[[ Source data, beginning ]]

/-! ## The end of a pick -/

/-- The other sequencers of a launch on a loom stop before their next whole pick (R298, ACT 1). -/
def Loom.stopOthers (l : Loom) (q id : Nat) : Loom :=
  { l with seqs := List.map (fun (p : Nat × Seq) =>
      if p.1 ≠ q && p.2.launch = id then (p.1, p.2.stopBefore) else p) l.seqs }
/-- The requests of a launch's other sequencers on a loom wait no longer. -/
def State.withdrawOthers (s : State) (l q id : Nat) : State :=
  let theirs := fun (w : Waiter) => w.loom = l && w.launch = id && w.agent < 8 && w.agent ≠ q
  (loomsOf (clusterOf l)).foldl (fun s o =>
    if (s.loom o).waiters.any theirs then s.updLoom o (fun x => x.dropWaiters theirs) else s) s
/-- The pick stops at a lane: a comparator writes no record, a slot fault ends the launch (R298, R314, R326). -/
def State.cutPick (s : State) (c : Cut) : State :=
  let id := s.me.launch
  if c.comparator < 16 then
    let s1 := s.stopHere (s.stopAt 0 c.lane c.comparator)
    if c.all then
      (s1.withdrawOthers s.cur.loom s.cur.seq id).updLoom s.cur.loom (fun l => l.stopOthers s.cur.seq id)
    else s1
  else
    (s.stopHere (s.stopAt c.code c.lane 16)).reportStop c.code 1 c.lane s.lanesDone s.cur.pick s.cur.step 0#64 0
/-- A sum that arrives at the step of the pick is due at the port (R222, R223). -/
def State.dueAtPort (s : State) (zadd : Option Nat) : State :=
  if s.cur.stream.isNone && (s.loom s.cur.loom).arrivesAt s.cur.seq s.cur.step then
    s.updLoom s.cur.loom (fun l => { l with portDue := some zadd })
  else s
/-- The sequencer stops issuing: a sum that is due arrives first, and a scaled command that remains is orphaned (R359). -/
def State.departs (s : State) : State :=
  if s.cur.stream.isSome then s
  else
    let s1 := if (s.loom s.cur.loom).portDue.isSome then stateOf (execPartialSumArrival s.cur.loom s) s else s
    s1.orphan s.cur.loom s.cur.seq
/-- HALT takes effect (R19, R162); a stream program that halts leaves its stream idle (R276). -/
def State.halts (s : State) : State :=
  match s.cur.stream with
  | some t => s.updTenancy t (fun x => { x with stream := x.stream.sleep, streamState := 0 })
  | none => s.departs.updMe Seq.sleep
/-- YIELD takes effect (R165, R39): no lane is held, and where a switch is requested the sequencer is at its switch point. -/
def State.yields (s : State) : State :=
  (s.updMe (fun q => { q with held := [] })).updLoom s.cur.loom (fun l =>
    if l.switchRequested then l.reach s.cur.seq true else l)
/-- Note a launch's first step on its loom (R78). -/
def State.noteStep (s : State) : State :=
  s.updLoom s.cur.loom (fun l => l.updRun s.me.launch (fun r =>
    if r.firstStep.isSome then r else { r with firstStep := some s.cycle }))
/-- Every slot of the pick has issued: its writes perform, it counts as a step, and the sequencer stands before its next
pick. -/
def State.completePick (s : State) (i : Issue) : State :=
  let s1 := s.commitWrites.countStep
  let f := s1.flow i
  let ends := s1.endsGroup i
  let s2 := if i.link then s1.resultS 62 1 (BitVec.ofNat 64 f.link) else s1
  let s3 := s2.updMe (fun q =>
    let q1 := (q.writeLi i.control f.li).noteWait i.after s.cur.step
    { q1 with pc := BitVec.ofNat 64 f.pc, loops := f.loops, group := if ends then [] else q1.group, replayed := false })
  let s4 := (if s.cur.stream.isSome then s3 else s3.noteStep).dueAtPort i.zadd
  let s5 := { s4 with issue := none, turn := { s4.turn with
    open_ := !ends && s4.turn.stage = 1 && s4.turn.primary = i.seq } }
  let s6 := if i.yields then s5.yields else s5
  let s7 := match i.after with
    | some w => s6.departs.updMe (fun q => { q with status := .waiting w, waitPick := i.pick })
    | none => s6
  let s8 := if i.halt then s7.halts else s7
  match i.trapCode with
  | some c => (s8.updMe (fun q => { q with group := [] })).stopWhole c i.present
  | none => s8
/-- The last slot of the pick in progress has issued. -/
def State.finishPick (s : State) : State :=
  match s.issue with
  | none => s
  | some i =>
    match i.cut with
    | some c => s.cutPick c
    | none => s.completePick i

[[ Source data, end ]]

- **Task objective**: Go to the line in the material above that contains "(loomsOf (clusterOf l)).foldl (fun s o =>" and copy exactly from there through the line that contains "if c.all then", stopping after it.

- **Answer to the problem**:
  (loomsOf (clusterOf l)).foldl (fun s o =>
    if (s.loom o).waiters.any theirs then s.updLoom o (fun x => x.dropWaiters theirs) else s) s
/-- The pick stops at a lane: a comparator writes no record, a slot fault ends the launch (R298, R314, R326). -/
def State.cutPick (s : State) (c : Cut) : State :=
  let id := s.me.launch
  if c.comparator < 16 then
    let s1 := s.stopHere (s.stopAt 0 c.lane c.comparator)
    if c.all then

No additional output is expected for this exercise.